Sunday 18 September 2011

Bayes' theorem - examples

The Cancer Test Problem

Remember Bayes' theorem:


P(A|B) = P(B|A) * P(A)/P(B)


The following problem is a very famous case of how to use the theorem.

We have a cancer-detecting test which gives which gives a positive result for 90% of people who do have the cancer, but also gives a positive result for 10% of people who don’t actually have the cancer. A patient comes in and gets a positive result. How worried should they be? (In other words, what is the chance that they do actually have cancer?)

Well in fact, Bayes' theorem tells us that we don’t actually have all the information necessary to answer this question.

Indeed, let’s set:
Event A = person has cancer
Event B = test is positive

We are looking for P(A|B). We know P(B|A) (it’s 90%) and P(B|nonA) (it’s 10%). Knowing P(B|nonA) is actually as much information as knowing P(B), because we can calculate P(B) from this and P(A) using the total probability law – we’ll see this later. So we still need to know P(A).

Suppose the question now is: 2% of people have this cancer. We have a cancer-detecting test which gives which gives a positive result for 90% of people who do have the cancer, but also gives a positive result for 10% of people who don’t actually have the cancer.
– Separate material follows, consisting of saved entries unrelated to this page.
/-! ## Codecs (section 2.3 of spec/95) -/

theorem test_u8enc :
    outB 0 (exec (.u8enc 0 0) (machine [] [] [(0, [Char.ofNat 0x61, Char.ofNat 0xE9, Char.ofNat 0x20AC,
      Char.ofNat 0x1F600])])) = some (80, [0x61C3A9E2, 0x82ACF09F, 0x98800000]) := by decide +kernel

theorem test_u8dec :
    outT 0 (exec (.u8dec 0 0) (machine [] [(0, ofWords 32 [0xF48FBFBF])] [])) = some [0x10FFFF] ∧
    faultOf (exec (.u8dec 0 0) (machine [] [(0, ofWords 24 [0xEDA08000])] [])) = some (2, 1) ∧
    faultOf (exec (.u8dec 0 0) (machine [] [(0, ofWords 12 [0x61600000])] [])) = some (2, 2) := by decide +kernel

/-- `-_8=` in the URL alphabet, and 12 bits without padding. -/
theorem test_b64enc :
    outT 0 (exec (.b64enc 0 0 true false) (machine [] [(0, ofWords 16 [0xFBFF0000])] [])) =
      some [0x2D, 0x5F, 0x38, 0x3D] ∧
    outT 0 (exec (.b64enc 0 0 false true) (machine [] [(0, ofWords 12 [0xFBF00000])] [])) = some [0x2B, 0x2F] := by
  decide +kernel

/-- `=Y=Q=`, then `Y`, then `Y*`. -/
theorem test_b64dec :
    outB 0 (exec (.b64dec 0 0 false) (machine [] [] [(0, ['=', 'Y', '=', 'Q', '='])])) = some (8, [0x61000000]) ∧
    faultOf (exec (.b64dec 0 0 false) (machine [] [] [(0, ['Y'])])) = some (2, 3) ∧
    faultOf (exec (.b64dec 0 0 false) (machine [] [] [(0, ['Y', '*'])])) = some (1, 2) := by decide +kernel

/-! ## Hash commands -/

/-- Example of R186. -/
theorem test_compress :
    compress initWords (wordBits 0x61626380 ++ zeros 448 ++ wordBits 0x18) =
      ⟨0xba7816bf, 0x8f01cfea, 0x414140de, 0x5dae2223, 0xb00361a3, 0x96177a9c, 0xb410ff61, 0xf20015ad⟩ := by
  decide +kernel

/-- V1: the digest of the empty input; `SHAFIN` leaves the context initial and `KRDY` set. -/
theorem test_shafin :
    outB 0 (exec (.shafin 0 0) State.reset) =
      some (256, [0xE3B0C442, 0x98FC1C14, 0x9AFBF4C8, 0x996FB924, 0x27AE41E4, 0x649B934C, 0xA495991B, 0x7852B855]) ∧
    (okState (exec (.shafin 0 0) State.reset)).map (fun t => (t.krdy, getS t 0)) = some (true, HashCtx.initial) := by
  decide +kernel

theorem test_sharst : (okState (exec (.sharst 1) (setS 1 ⟨initWords, [true], 1⟩ State.reset))).map (fun t => getS t 1) =
    some HashCtx.initial := by decide +kernel

/-- Example of R193, and H3. -/
theorem test_shaupd :
    (okState (exec (.shaupd 0 0) (machine [] [(0, ofWords 24 [0x61626300])] []))).map (fun t => getS t 0) =
      some ⟨initWords, ofWords 24 [0x61626300], 24⟩ ∧
    faultOf (exec (.shaupd 0 0) (setS 0 ⟨initWords, [], -8⟩ (machine [] [(0, be 8 1)] []))) = some (5, 6) := by
  decide +kernel

theorem test_shaupdT :
    (okState (exec (.shaupdT 0 0) (machine [] [] [(0, ['a', 'b', 'c'])]))).map (fun t => getS t 0) =
      some ⟨initWords, ofWords 24 [0x61626300], 24⟩ := by decide +kernel

theorem test_shaclone :
    (okState (exec (.shaclone 2 0) (setS 0 ⟨initWords, [true], 1⟩ State.reset))).map (fun t => (getS t 2, getS t 0)) =
      some (⟨initWords, [true], 1⟩, ⟨initWords, [true], 1⟩) := by decide +kernel

/-! ## HMAC commands -/

/-- The two base contexts printed under V3. -/
theorem test_hmkey :
    (okState (exec (.hmkey 0 0) (machine [] [(0, keyV3)] []))).map (fun t => ((getM t 0).ib, (getM t 0).ob.h)) =
      some (⟨⟨0x2bb21804, 0x23b95bf9, 0xb4e8258c, 0xfab5e654, 0x11f2921e, 0x4feb78ee, 0x9890e5fe, 0x64b78036⟩, [], 512⟩,
        ⟨0x27e7739f, 0xd9562583, 0x56d666e2, 0x5f810de8, 0xec5e4f8a, 0x553d4fb8, 0x3cff20ba, 0x10234b40⟩) := by
  decide +kernel

/-- V3: the MAC of `"Hi There"`. -/
theorem test_hmmacT :
    outB 1 (exec (.hmmacT 1 0 0) (setT 0 ['H', 'i', ' ', 'T', 'h', 'e', 'r', 'e'] keyedState)) =
      some (256, [0xB0344C61, 0xD8DB3853, 0x5CA8AFCE, 0xAF0BF12B, 0x881DC200, 0xC9833DA7, 0x26E9376C, 0x2E32CFF7]) := by
  decide +kernel

/-- M8: the MAC of nothing, by `HMDIG` right after keying. -/
theorem test_hmdig :
    outB 2 (exec (.hmdig 2 0) keyedState) =
      some (256, [0x999a9012, 0x19f032cd, 0x497cadb5, 0xe6051e97, 0xb6a29ab2, 0x97bd6ae7, 0x22bd6062, 0xa2f59542]) := by
  decide +kernel

/-- Empty data still marks the context. -/
theorem test_hmupd :
    (okState (exec (.hmupd 0 0) (setM 0 ⟨true, false, HashCtx.initial, HashCtx.initial, HashCtx.initial⟩
      State.reset))).map (fun t => (getM t 0).upd) = some true ∧
    faultOf (exec (.hmupd 0 0) State.reset) = some (3, 2) := by decide +kernel

theorem test_hmupdT :
    (okState (exec (.hmupdT 0 0) (setT 0 ['H'] givenState))).map (fun t => ((getM t 0).w.pend, (getM t 0).w.len)) =
      some (be 8 0x48, 8) := by decide +kernel

/-- M11: the context already has input. -/
theorem test_hmmac : faultOf (exec (.hmmac 1 0 0) givenState) = some (3, 1) ∧
    faultOf (exec (.hmmac 1 1 0) givenState) = some (3, 2) := by decide +kernel

theorem test_hmrst : (okState (exec (.hmrst 0) givenState)).map (fun t => mstatWord (getM t 0)) = some 1 ∧
    faultOf (exec (.hmrst 1) givenState) = some (3, 2) := by decide +kernel

/-! ## PBKDF2 commands -/

/-- K7: 20 bits of K1. -/
theorem test_pbkdf2 :
    outB 0 (exec (.pbkdf2 0 (.text 0) (.text 1) 1 2) (machine [(1, 1), (2, 20)] []
      [(0, ['p', 'a', 's', 's', 'w', 'o', 'r', 'd']), (1, ['s', 'a', 'l', 't'])])) = some (20, [0x120FB000]) := by
  decide +kernel

/-- K12, K14. -/
theorem test_pbkdf2_faults :
    faultOf (exec (.pbkdf2 0 (.bits 0) (.bits 1) 1 2) (machine [(1, -1), (2, 256)] [] [])) = some (1, 1) ∧
    faultOf (exec (.pbkdf2 0 (.bits 0) (.bits 1) 1 2) (machine [(1, 1), (2, 0xFFFFFFFF01)] [] [])) = some (1, 5) := by
  decide +kernel

theorem test_pbkdf2Dc :
    faultOf (exec (.pbkdf2Dc 0 (.bits 0) (.bits 1) 2) (machine [(2, -1)] [] [])) = some (1, 1) := by decide +kernel

/-- K21 and K24: the product is exact, so a huge count of bytes does not wrap to a small one. -/
theorem test_derive_faults :
    faultOf (exec (.derive 2 0 1 1 2) (machine [(1, 1), (2, 0x2000000000000000)] [] [])) = some (1, 5) ∧
    faultOf (exec (.derive 2 0 1 1 2) (machine [(1, 1), (2, -1)] [] [])) = some (1, 1) := by decide +kernel

/-- K20: ten bytes, sixteen characters. -/
theorem test_derive :
    outT 2 (exec (.derive 2 0 1 1 2) (machine [(1, 1), (2, 10)] []
      [(0, ['p', 'a', 's', 's', 'w', 'o', 'r', 'd']), (1, ['s', 'a', 'l', 't'])])) =
      some [0x45, 0x67, 0x2B, 0x32, 0x7A, 0x2F, 0x7A, 0x34, 0x73, 0x79, 0x78, 0x44, 0x35, 0x77, 0x3D, 0x3D] := by
  decide +kernel

/-! ## Witnesses: a state and operands that meet the hypotheses of each obligation that has some -/

/-- What keying and then giving `msg` leaves. -/
theorem keyed_mk (key msg : BitString) (u : Bool) (h : 512 + msg.length < 2 ^ 64) (hu : u = false → msg = []) :
    Keyed key msg ⟨true, u, (hmacKey key).1, (hmacKey key).2, shaUpdate (hmacKey key).1 msg⟩ :=
  ⟨rfl, rfl, rfl, h, rfl, hu⟩

/-- What keying leaves. -/
theorem keyed_fresh (key : BitString) :
    Keyed key [] ⟨true, false, (hmacKey key).1, (hmacKey key).2, (hmacKey key).1⟩ := by
  refine ⟨rfl, rfl, rfl, by simp, ?_, fun _ => rfl⟩
  have hp : (hmacKey key).1.pend = [] := by
    rw [← List.length_eq_zero_iff, hmacKey, shaUpdate_pend_length, xorBits_length, hmacKeyBlock_length, ipad_length]
    rfl
  generalize (hmacKey key).1 = c at hp
  simp [shaUpdate, hp, compressBlocks, chunks, dword]
  cases c; simp_all

/-- A state with a hash context and an HMAC context in use, and a command waiting. -/
def richState : State :=
  setM 0 ⟨true, true, (hmacKey keyV3).1, (hmacKey keyV3).2, shaUpdate (hmacKey keyV3).1 [true]⟩
    (setS 0 (shaUpdate shaReset [true]) (withCin [0x31000000]))

theorem richState_inv : Inv richState where
  bitsFit r := by simp [richState, withCin, getB, State.reset]
  textFits r := by simp [richState, withCin, getT, State.reset]
  hashes i := by
    by_cases h : i = 0
    · subst h
      exact ⟨[true], by simp, by simp [richState, getS, setS]⟩
    · refine ⟨[], by simp, ?_⟩
      have : getS richState i = HashCtx.initial := by
        rw [richState, getS, setM]
        change getS (setS 0 _ _) i = _
        rw [getS_setS_ne h]
        simp [withCin, getS, State.reset]
      rw [this]; decide
  macs i := by
    by_cases h : i = 0
    · subst h
      refine .inr ⟨keyV3, [true], ?_⟩
      rw [richState, getM_setM_same]
      exact keyed_mk _ _ _ (by simp) (by simp)
    · left
      rw [richState, getM_setM_ne h]
      simp [withCin, getM, setS, State.reset]
  faultCodes := by right; decide

/-- The state after reset with `M0` keyed with the empty key and given nothing. -/
def freshState : State := setM 0 ⟨true, false, (hmacKey []).1, (hmacKey []).2, (hmacKey []).1⟩ State.reset

theorem freshState_keyed : Keyed [] [] (getM freshState 0) := by
  rw [freshState, getM_setM_same]
  exact keyed_fresh []

theorem freshState_keyed_upd : (getM freshState 0).keyed = true ∧ (getM freshState 0).upd = false := by
  rw [freshState, getM_setM_same]
  exact ⟨rfl, rfl⟩

/-- `n` letters `A` as bytes, and what they decode to. -/
def lettersA (n : Nat) : BitString := (List.replicate n (be 8 0x41)).flatten

theorem lettersA_length (n : Nat) : (lettersA n).length = 8 * n := by
  simp [lettersA, Nat.mul_comm]

theorem chunks_lettersA (n : Nat) : (chunks 8 n (lettersA n)).map val = List.replicate n 0x41 := by
  induction n with
  | zero => rfl
  | succ n ih =>
    have h : lettersA (n + 1) = be 8 0x41 ++ lettersA n := by simp [lettersA, List.replicate_succ]
    rw [h, chunks, List.take_left' (by simp), List.drop_left' (by simp), List.map_cons, ih, List.replicate_succ]
    rfl

theorem utf8DecLoop_letters (n : Nat) : utf8DecLoop n (List.replicate n 0x41) = .ok (List.replicate n 'A') := by
  induction n with
  | zero => rfl
  | succ n ih => simp [List.replicate_succ, utf8DecLoop, utf8Lead, utf8Cont, ih, Except.map]

theorem utf8Dec_lettersA (n : Nat) : utf8Dec (lettersA n) = .ok (List.replicate n 'A') := by
  have h : 8 * n / 8 = n := by omega
  simp [utf8Dec, bitsBytes, lettersA_length, h, chunks_lettersA, utf8DecLoop_letters]

theorem utf8Enc_letters (n : Nat) : (utf8Enc (List.replicate n 'A')).length = 8 * n := by
  induction n with
  | zero => rfl
  | succ n ih =>
    have h : utf8Enc (List.replicate (n + 1) 'A') = be 8 0x41 ++ utf8Enc (List.replicate n 'A') := by
      simp [List.replicate_succ, utf8Enc, bytesBits, utf8Bytes]
    rw [h, List.length_append, ih, be_length]; omega

/-! ### Encoding and the step -/

theorem witness_DecodeOfEncode : (Instr.bload 15 33 [0, 1]).wf = true ∧ (Instr.tload 3 0 []).wf = true := by decide

theorem witness_EncodeOfDecode : decode [0x0A000000, 0, 0x21, 5, 6, 7] = .instr (.bload 0 33 [5, 6]) [7] := by decide

theorem witness_DecodedRowIsUnique :
    (∃ r ∈ opcodeTable, rowMatches 0x11012301 r = false) ∧ (∃ r ∈ opcodeTable, rowMatches 0x11012001 r = true) ∧
    decodeCommand 0x11012001 [] = .ok (.bsliceE 0 1 2) := by decide +kernel

/-- An opcode at each end of the listed ranges. -/
theorem witness_ReservedEncodings :
    ([0x03, 0x07, 0x0E, 0x0F, 0x18, 0x1F, 0x24, 0x2F, 0x34, 0x3F, 0x45, 0x4F, 0x52, 0xFF].all fun o =>
      match decodeCommand (BitVec.ofNat 32 (o * 2 ^ 24)) [] with | .error .illegalOpcode => true | _ => false) ∧
    ([0x02, 0x08, 0x0D, 0x10, 0x17, 0x20, 0x23, 0x30, 0x33, 0x40, 0x44, 0x50, 0x51].all fun o =>
      match decodeCommand (BitVec.ofNat 32 (o * 2 ^ 24)) [] with | .error .illegalOpcode => false | _ => true) := by
  decide +kernel

theorem witness_CommandLength :
    (0x08000000#32).toNat / 2 ^ 24 = 0x08 ∧ (0x0A000000#32).toNat / 2 ^ 24 = 0x0A ∧
    (0x0CFFFFFF#32).toNat / 2 ^ 24 = 0x0C ∧ (0xFF000000#32).toNat / 2 ^ 24 ≠ 0x0A := by decide

theorem witness_StepRunsDecoded :
    (withCin [0x08100000, 0, 7, 0]).flt = false ∧ decode (withCin [0x08100000, 0, 7, 0]).cin = .instr (.xload 1 7) [0] ∧
    exec (.xload 1 7) (withCin [0x08100000, 0, 7, 0]) = .next (setX 1 7 (withCin [0x08100000, 0, 7, 0])) :=
  ⟨rfl, by decide, rfl⟩

theorem witness_FaultedStepSkips :
    takeCommand [0x08100000, 0, 7, 0] = some (0x08100000, [0, 7], [0]) ∧
    takeCommand [0x01000000] = some (0x01000000, [], []) := by decide

theorem witness_IncompleteHolds :
    decode (withCin []).cin = .incomplete ∧ decode (withCin [0x0A000000, 0]).cin = .incomplete ∧
    decode (withCin [0x0A000000, 0, 1]).cin = .incomplete := by decide

theorem witness_StepMovesPointer :
    (∃ t, step (withCin []) = .next t) ∧ ∃ t, step (withCin [0xFF000000]) = .next t := ⟨⟨_, rfl⟩, _, rfl⟩

theorem witness_LaterWordsDoNotMatter : decode (withCin [0x00000000]).cin ≠ .incomplete := by decide

/-- A fault found by the decoder, one found by the command, and a step that takes none. -/
theorem witness_FaultEntry :
    decode (withCin [0xFF000000]).cin = .bad .illegalOpcode [] ∧
    (∃ t, step (withCin [0xFF000000]) = .next t ∧ t.flt = true) ∧
    (∃ t, step (withCin [0x44000000]) = .next t ∧ t.flt = true) ∧
    (∃ t, step (withCin [0x00000000]) = .next t ∧ t.flt = false) :=
  ⟨by decide, ⟨_, rfl, by decide⟩, ⟨_, rfl, by decide⟩, ⟨_, rfl, by decide⟩⟩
A patient comes in and gets a positive result. How worried should they be? (In other words, what is the chance that they do actually have cancer?)

A lot of doctors were asked this question. Only 15% of them got it right (this article cites a few studies for this result – it’s also a very interesting and entertaining read). They generally estimated the chance that the person did indeed have the cancer to be very high, close to 90%.

But what is the correct number?

A more intuitive way of thinking about this problem is the following:

Take a pool of 1,000 people.
  
20 of them have cancer
    18 of these will have a positive reading on the test
980 of them do not have cancer.
    98 of these will have a positive reading on the test

So in total, 116 people will have a positive reading on the test, and 18 of these will actually have cancer. So the probability that a person with a positive reading does actually have cancer is 18/116 = 15.5% which is still relatively low. So it would be a far better approach to understand the maths involved in this, and not freak your patient out without good reason.

Let’s now calculate the probability using Bayes theorem – hopefully, we will get the same result.

Our first step is to calculate P(B). We do this using the law of total probability:

P(B) = P(B|A)P(A) + P(B|nonA)P(nonA)
        = 0.9*0.02 + 0.1*0.98
        = 0.116

Now Bayes’theorem: P(A|B) = P(B|A)P(A)/P(B) = 0.9*0.02/0.116 = 15.5% (yes!!)

This example question is detailed in this video, which also presents some other very interesting counterintive statistical issues. The part we’re interested in is at 11 minutes, but the entire thing is worth a watch.


The Prosecutor's Fallacy

Bayes’ theorem often applies when considering the probability that a person is guilty of a crime. Indeed, misunderstanding it leads to what is called the prosecutor’s fallacy – when you interpret the small probability of someone fitting the evidence as a small probability that an accused who does fit the evidence is in fact innocent.

Let’s consider the following case:

In a murder case you have found a sample of the murderer’s DNA, and there is a 0.1% chance of a random someone’s DNA matching this sample. You have found a man whose DNA does match.

Then the correct interpretation is NOT there is 0.1% chance that this man is not the murderer, ie there is 99.9% chance that he is the murderer.

Bayes’ theorem tells us that in order to calculate this last probability – the probability that the man is guilty, given that he matches the DNA, one also needs to take into account the probability of a random person being a murderer, which is extremely low, say it is 0.01%.

Let’s use the following notation:

Event A = The man is guilty
Event B = The man’s DNA matches the one found

Then we have
P(B) = 0.1%
P(A) = 0.01%

The probability we are interested in is P(A|B): the probability that the man is guilty, given that his DNA matches the killer’s.

Bayes’ theorem gives us that P(A|B) = P(B|A)*P(A)/P(B)

Now P(B|A) is the probability that the man’s DNA would match the killer’s, if he is indeed the killer. Which should be pretty close to 1, if your DNA testing is any good! P(A) and P(B) are given above, so in the end:

P(A|B) = 10%

Most definitely not a cause for putting someone in prison!

Obviously, in actual cases, this is not the only thing to take into account. If the man’s DNA matches the killer, and he also matches a description of the killer, and has no alibi, and some shoes were found in his house covered in blood, the odds would change somewhat.